Truth is, the parenting culture has had mixed feelings about the playpen seemingly since it was invented. An ad in a 1925 newspaper, for example, for a device called the "Kiddie Koop" (reputedly designed by Buckminster Fuller), encapsulated the tension: "There is no thrill like that of holding and caring for a baby in your arms," it began. "Yet the modern mother with her manifold duties must—simply MUST—forego such maternal joys at times, or the 'regulation of household affairs' will suffer." Playpens would continue to be debated, not in the pages of scientific journals but in the mothering advice columns of newspapers. In a 1943 edition of the Spokane Daily Herald, Myrtle Meyer Eldred touted the benefits of playpens: "Not only is the child free of possible physical injury but his behavior is not subjected to constant punishment, since what he does in his guarded play-place does not annoy the parent." In a 1957 article in the Chicago Tribune, the writer, after first asking the reader to remember "the great hue and cry raised against the play pen a few years back," then goes on to cite a report by Dr. E. Robbins Kimball noting various advantages of the playpen (including the fact that it "gives nervous mothers relief.") In 1966, a columnist was asked in the Pittsburgh Post-Gazette if mothers used playpens "as a lazy excuse to keep their babies out of the way"; while in an article in that same paper a decade later, a reader of the "Parents Ask" column wondered about "some psychologists who are against playpens." The column's author, Louis B. Ames, noted the reader was probably referring to Burton White's The First Three Years of Life ("there is no way of keeping most children from being bored in a playpen for longer than a very brief period of time"), and then went on to advise that "the ordinarily lively and intelligent baby does not have be entertained by others during all his waking hours."
As Ann Hulbert documents in Raising America: Experts, Parents, and a Century of Advice About Children, this sort of confused and conflicted debate has long been a touchstone of the parental advice genre. In Anxious Parents, Peter Stearns notes that where parents once put children in playpens to safeguard them from dangerous household equipment, as that household equipment was made more accident-proof, the playpen itself soon began to be seen as the source of danger—both literally, as in a series of high-profile recalls of poorly designed playpens and playards, and figuratively, as a symbol of damaging neglect.
The debate over the playpen, in the end, seems less about the thing itself than one of the eternal conditions of parental pathos: the fact that children demand so much of our attention and that we cannot always give it to the extent we (and they) would wish. As I've been writing this I—a modern father with "manifold duties"—have had to occasionally give time to the nearby girl I've stashed in the Fisher-Price "Cradle 'n' Swing" (some bylaw must require that children's product names use 'n' in place of and), which for all I know may simply be the infant forerunner to the playpen. (My friends nervously and jokingly call it the "Neglect-o-Meter.") Yes, my lack of attention may be stunting her development—shaving a notch off that IQ—but my failure to write portends more sweeping consequences, like the lack of a roof over our heads.

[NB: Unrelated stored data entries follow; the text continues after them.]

/-- The decision margin of R5 check 3. -/
def Geometry.decisionMargin (g : Geometry) : Bool :=
  decide (g.scanLine + 8 * spanWindows g.maxLen + 40 + g.gateLead ≤ g.gate)

/-- The strike margin of R5 check 4. -/
def Geometry.strikeMargin (g : Geometry) : Bool :=
  decide (g.headLine + g.maxLen + 40 ≤ g.cellS)

/-- The flap margin of R5 check 5. -/
def Geometry.flapMargin (g : Geometry) : Bool :=
  decide (g.cellS + 40 + g.flapLead ≤ g.flaps.f1)

/-- The field a SET_GEOMETRY refusal reports, or none for a record that passes every check (R5). -/
def Geometry.badField (g : Geometry) : Option Nat :=
  match firstBad 1 g.ranges with
  | some n => some n
  | none =>
    match chainBad g.chain with
    | some n => some n
    | none =>
      if !g.decisionMargin then some 3
      else if !g.strikeMargin then some 7
      else if !g.flapMargin then some 8
      else none

/-- The record a SET_GEOMETRY payload carries, before any check of its values. -/
def readGeometry (p : List Byte) : Option Geometry :=
  (takeFields geometryWidths p).bind Geometry.ofFields

/-! #### The other settings -/

/-- SET_DETECT (R40, R41): the channel and the seven threshold fields. -/
def readDetect (p : List Byte) : Except Reason (Channel × Threshold) :=
  match takeFields [1, 2, 2, 1, 2, 1, 1, 2] p with
  | some [c, th, tl, trl, mh, trh, lv, mm] =>
    checked [(c, 0, 3), (th, 1, 2040), (tl, 0, th), (trl, 0, 7), (mh, 1, 2040), (trh, trl, 7),
      (lv, 0, 255), (mm, 16, 400)] (channelOf c, ⟨th, tl, trl, mh, trh, lv, mm⟩)
  | _ => .error .badLength

/-- One field, a number in a range (GET_DETECT, SELECT_PLATE, bin requests, reads with a mark). -/
def readByte (lo hi : Nat) (p : List Byte) : Except Reason Nat :=
  match takeFields [1] p with
  | some [v] => checked [(v, lo, hi)] v
  | _ => .error .badLength

/-- SET_TRIM (R27): channel and trim code. -/
def readTrim (p : List Byte) : Except Reason (Channel × BitVec 4) :=
  match takeFields [1, 1] p with
  | some [c, t] => checked [(c, 0, 3), (t, 0, 15)] (channelOf c, BitVec.ofNat 4 t)
  | _ => .error .badLength

/-- SET_LAMP (R28, R30): mode, saver time, warm time. -/
def readLamp (p : List Byte) : Except Reason LampRecord :=
  match takeFields [1, 4, 2] p with
  | some [m, s, w] => checked [(m, 0, 2), (s, 0, 600000), (w, 5, 500)] ⟨lampModeOf m, s, w⟩
  | _ => .error .badLength

/-- SET_DECIDE (R54, R55): no fields to read the record, or both fields. -/
def readDecide (p : List Byte) : Except Reason (Option DecideRecord) :=
  if p = [] then .ok none
  else
    match takeFields [1, 2] p with
    | some [d, f] => checked [(d, 12, 32), (f, 0, 65535)] (some ⟨d, f⟩)
    | _ => .error .badLength

/-- SET_CANCEL (R83, R84): no fields, or all seven. -/
def readCancel (p : List Byte) : Except Reason (Option CancelRecord) :=
  if p = [] then .ok none
  else
    match takeFields [1, 1, 1, 1, 1, 1, 1] p with
    | some [lm, tm, pb, e, r, ea, eb] =>
      checked [(lm, 0, 40), (tm, 0, 40), (pb, 0, 120), (e, 2, 20), (r, 2, 100), (ea, 0, 1), (eb, 0, 1)]
        (some ⟨lm, tm, pb, e, r, ⟨ea == 1, eb == 1⟩⟩)
    | _ => .error .badLength

/-- An office code of R85: 1 to 12 characters, each of byte value 32 to 126. -/
def officeOk (cs : List Byte) : Bool :=
  decide (1 ≤ cs.length ∧ cs.length ≤ 12) && cs.all fun c => decide (32 ≤ c.toNat ∧ c.toNat ≤ 126)

/-- LOAD_PLATE (R85, R86): slot and the six plate fields. The office code's count byte must agree with
the bytes that follow (R181); a code R86 does not allow fails field 2. -/
def readPlate (p : List Byte) : Except Reason (Nat × Plate) :=
  match p with
  | slot :: count :: rest =>
    let code := rest.take count.toNat
    match takeFields [1, 1, 2, 1, 1] (rest.drop count.toNat) with
    | some [d, m, y, sh, sl] =>
      checked [(slot.toNat, 1, 4), (if officeOk code then 1 else 0, 1, 1), (d, 1, 31), (m, 1, 12),
        (y, 2000, 2099), (sh, 65, 90), (sl, 0, 15)]
        (slot.toNat, ⟨code, d, m, y, BitVec.ofNat 8 sh, sl⟩)
    | _ => .error .badLength
  | _ => .error .badLength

So, playpen, childproof room, fully free range, or something else? Are playpens cages of disregard or safe, useful accoutrements? How much time is too much time? Will a playpen keep my daughter out of the Ivy League? When I asked Alison Gopnik, professor of psychology at University of California-Berkeley and author of the just-released book The Philosophical Baby, about any work on the negative consequences of playpens, her answer was instructive: "I don't know of any systematic research on this," she noted, adding, "Ironically these small kinds of parenting differences, which are just the things parents care about most, are just the areas where scientists wouldn't expect to see many differences."

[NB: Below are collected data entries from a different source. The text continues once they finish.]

/-- The receiver after dt ms of its 5 ms. -/
def receiverAfter (dt : Nat) : Receiver → Receiver
  | .hunting => .hunting
  | .inFrame held n => .inFrame held (n - dt)

/-- dt milliseconds of uptime pass: every running timer counts down to 0, where it has expired and its
expiry step is due; the stall and link-loss timers count up (00_scope.md, Time). -/
def advance (dt : Nat) (s : State) : State :=
  { s with
    uptime := s.uptime + BitVec.ofNat 32 dt
    tracker := { s.tracker with sincePulse := s.tracker.sincePulse + dt }
    lamps := { s.lamps with state := s.lamps.state.map (lampAfter dt), saver := timerAfter dt s.lamps.saver }
    gate := { s.gate with
      confirm := s.gate.confirm.map fun c => { c with left := c.left - dt }
      exercise := s.gate.exercise.map (exerciseAfter dt) }
    cancel := { s.cancel with heads := s.cancel.heads.map (headAfter dt) }
    stacker := { s.stacker with trays := s.stacker.trays.map (timerAfter dt) }
    run := { s.run with
      startTimer := timerAfter dt s.run.startTimer
      sinceLink := s.run.sinceLink + dt
      beacon := beaconLeft dt s.run.beacon }
    link := { s.link with receiver := receiverAfter dt s.link.receiver } }

end Sys2Proof.Machine
end

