/-- R95: a head fault input going active disables its head, whatever its state, and raises ACTUATOR with the
ticket of a strike it cuts; of a head with no waiting entry it changes, before that request, only the input,
the head's state and a head exercise it cuts. Going inactive it lets an enabled head recharge. -/
def Obligations.HeadFaultDisables : Prop :=
  (∀ (s : State) (h : Head), s.pins.headFault.get h = false → ∃ t : State,
    exec (.headFaultInput h true) s = .next t ∧ (t.cancel.heads.get h).state = .disabled ∧
    t.pins = { s.pins with headFault := s.pins.headFault.set h true } ∧
    t.run.faults.latest = some ⟨.actuator, s.run.causes.actuator.masked, .actuator (.head h),
      s.tracker.belt, s.uptime, strikeTicket (s.cancel.heads.get h).state⟩ ∧
    t.run.causes.actuator.latch = true ∧
    ((s.cancel.heads.get h).waiting = false → t = raiseCause .actuator (.actuator (.head h))
      (strikeTicket (s.cancel.heads.get h).state) .request { s with
        pins := { s.pins with headFault := s.pins.headFault.set h true }
        gate := { s.gate with exercise := exerciseCut h (s.cancel.heads.get h).state s.gate.exercise }
        cancel := { s.cancel with heads := s.cancel.heads.set h { s.cancel.heads.get h with
          state := .disabled } } })) ∧
  (∀ (s : State) (h : Head), s.pins.headFault.get h = true → s.cancel.record.enable.get h = true →
    (s.cancel.heads.get h).state = .disabled →
    exec (.headFaultInput h false) s = .next { s with
      pins := { s.pins with headFault := s.pins.headFault.set h false }
      cancel := { s.cancel with heads := s.cancel.heads.set h { s.cancel.heads.get h with
        state := .recharging s.cancel.record.recharge } } }) ∧
  (∀ (s : State) (h : Head), s.pins.headFault.get h = true → s.cancel.record.enable.get h = false →
    (s.cancel.heads.get h).state = .disabled →
    exec (.headFaultInput h false) s = .next { s with
      pins := { s.pins with headFault := s.pins.headFault.set h false } })

/-! ### The stacker's events -/

/-- R79, R114, R151: a flap exercise ends after its 100 ms with the flap state untouched, a tray-swap pulse
after its 50 ms with its line inactive, and a phase of the flashing beacon by beginning the other phase. R108,
R116: the oldest flap action, its due reached, leaves the queue and sets its flap; a new action joins the
queue behind every action it finds before one that is due after it. That a timer's command lets the rest of
its time pass is the model's choice (log 5). -/
def Obligations.PulsesPhasesAndFlapsEnd : Prop :=
  ((∀ (s : State) (x : Flap) (left : Nat), s.gate.exercise = some (.flap x left) →
     exec .flapExerciseEnd s = .next { advance left s with gate := { (advance left s).gate with
       exercise := none } }) ∧
   (∀ (s : State) (b : Bin) (left : Nat), s.stacker.trays.get b = some left →
     exec (.traySwapPulseEnd b) s = .next { advance left s with stacker := { s.stacker with
       trays := (s.stacker.trays.map (timerAfter left)).set b none } }) ∧
   (∀ (s : State) (left : Nat), s.run.beacon = .flashOn left →
     exec .beaconFlash s = .next { advance left s with run := { (advance left s).run with
       beacon := .flashOff 900 } }) ∧
   (∀ (s : State) (left : Nat), s.run.beacon = .flashOff left →
     exec .beaconFlash s = .next { advance left s with run := { (advance left s).run with
       beacon := .flashOn 100 } })) ∧
  ((∀ (s : State) (a : FlapAction) (rest : List FlapAction), s.stacker.queue = a :: rest →
     reached s.tracker.belt a.due = true →
     exec .flapDue s = .next { s with stacker := { s.stacker with
       queue := rest, flaps := s.stacker.flaps.set a.flap a.opens } }) ∧
   (∀ (a : FlapAction) (q : List FlapAction), ∃ ahead behind : List FlapAction, q = ahead ++ behind ∧
     insertAction a q = ahead ++ a :: behind ∧ (∀ x ∈ ahead, after x.due a.due = false) ∧
     ∀ x ∈ behind.head?, after x.due a.due = true))

/-- R109 to R111: a letter whose wanted bin is the route goes there with no action; where the wanted bin differs, a
sufficient gap and room send it there with the actions needed; else it is forced into the route with BIN_FORCED and
no action. R107: a flap's planned state is that of its youngest action queued, else its own; the route is the
lowest-numbered bin of a flap planned OPEN, else 6. R110: the actions are an open of the wanted bin's flap if it is
planned CLOSED, due at lead + its place − flap_lead, and a close of every other flap planned OPEN, due at lead +
its place − flap_lead below the wanted bin and, above it, flap_clear behind its place after the previous trail, or
at once where that is absent. That the open stands before the closes, and these in flap order, is the model's
reading (log 25), as is the youngest action read as the last in due order (log 41). -/
def Obligations.RouteChangedOrForced : Prop :=
  (∀ (s : State) (y : Ticket) (o : LetterOutcome),
    let row := s.stacker.plan.get o
    let b := if usable s row.primary then row.primary
      else if row.alternate.any (usable s) then row.alternate.getD .b6 else .b6
    let g := s.tracker.geometry
    let acts : List FlapAction :=
      ((flapOfBin b).toList.filter fun x => !plannedFlap s.stacker x).map (fun x =>
        ⟨y.lead + BitVec.ofNat 32 (g.flaps.get x) - BitVec.ofNat 32 g.flapLead, x, true, y.number⟩) ++
      (([.f1, .f2, .f3, .f4, .f5] : List Flap).filter fun x =>
          plannedFlap s.stacker x && decide (flapOfBin b ≠ some x)).map fun x =>
        ⟨if flapNumber x < binNumber b then
            y.lead + BitVec.ofNat 32 (g.flaps.get x) - BitVec.ofNat 32 g.flapLead
          else match y.gap with
            | some n => y.lead - BitVec.ofNat 32 n + BitVec.ofNat 32 (g.flaps.get x + g.flapClear)
            | none => s.tracker.belt, x, false, y.number⟩
    let gapOk := y.gap = none ∨ ∃ n ∈ y.gap, g.flapClear + g.flapLead ≤ n
    (b = route s.stacker → resolve s y o = ⟨b, false, []⟩) ∧
    (b ≠ route s.stacker → gapOk → s.stacker.queue.length + acts.length ≤ 16 →
      resolve s y o = ⟨b, false, acts⟩) ∧
    (b ≠ route s.stacker → ¬gapOk ∨ 16 < s.stacker.queue.length + acts.length →
      resolve s y o = ⟨route s.stacker, true, []⟩)) ∧
  (∀ (k : Stacker) (x : Flap),
    ((∀ a ∈ k.queue, a.flap ≠ x) → plannedFlap k x = k.flaps.get x) ∧
    (∀ (before behind : List FlapAction) (a : FlapAction), k.queue = before ++ a :: behind → a.flap = x →
      (∀ z ∈ behind, z.flap ≠ x) → plannedFlap k x = a.opens) ∧
    (plannedFlap k x = true → (∀ z, flapNumber z < flapNumber x → plannedFlap k z = false) →
      flapOfBin (route k) = some x) ∧
    ((∀ z, plannedFlap k z = false) → route k = .b6))

/-- R106, R142: a change of a bin's full input is reported in a BIN notice with the bin's state and count,
and for bin 6 going active raises STACK_FULL; a door or external stop input going active raises its cause,
and going inactive only changes the level. -/
def Obligations.InputsReportAndRequest : Prop :=
  ∀ (s : State) (level : Bool),
    (∀ b : Bin, s.pins.binFull.get b ≠ level →
      let s1 := handNotice (.bin b level (s.stacker.bins.get b).state (s.stacker.bins.get b).current s.uptime)
        { s with pins := { s.pins with binFull := s.pins.binFull.set b level } }
      exec (.binFullInput b level) s =
        .next (if b = .b6 ∧ level = true then raiseCause .stackFull .none none .request s1 else s1)) ∧
    (s.pins.door ≠ level →
      let s1 : State := { s with pins := { s.pins with door := level } }
      exec (.doorInput level) s =
        .next (if level then raiseCause .door .none none .request s1 else s1)) ∧
    (s.pins.extStop ≠ level →
      let s1 : State := { s with pins := { s.pins with extStop := level } }
      exec (.extStopInput level) s =
        .next (if level then raiseCause .extStop .none none .request s1 else s1))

She continued: "It's as if you asked a climate-change scientist whether the fact that you bought a Prius would make a hurricane less likely in New Orleans this summer. Carbon makes a big difference and so does care-giving, but not at that scale. Of course if you kept a baby confined in a playpen and never took him out that would probably make a difference, but nobody actually would do that." While science does suggest crawling strongly influences the way babies think and learn, she points out "babies in playpens are crawling and exploring too, of course." Her last bit of advice? "Parents should try to think not 'How will this affect my baby in the long run?'—who knows?—but 'Is this helping my baby and me to thrive right now?' " That, she says, depends on what you and your situation are like—and only you know that.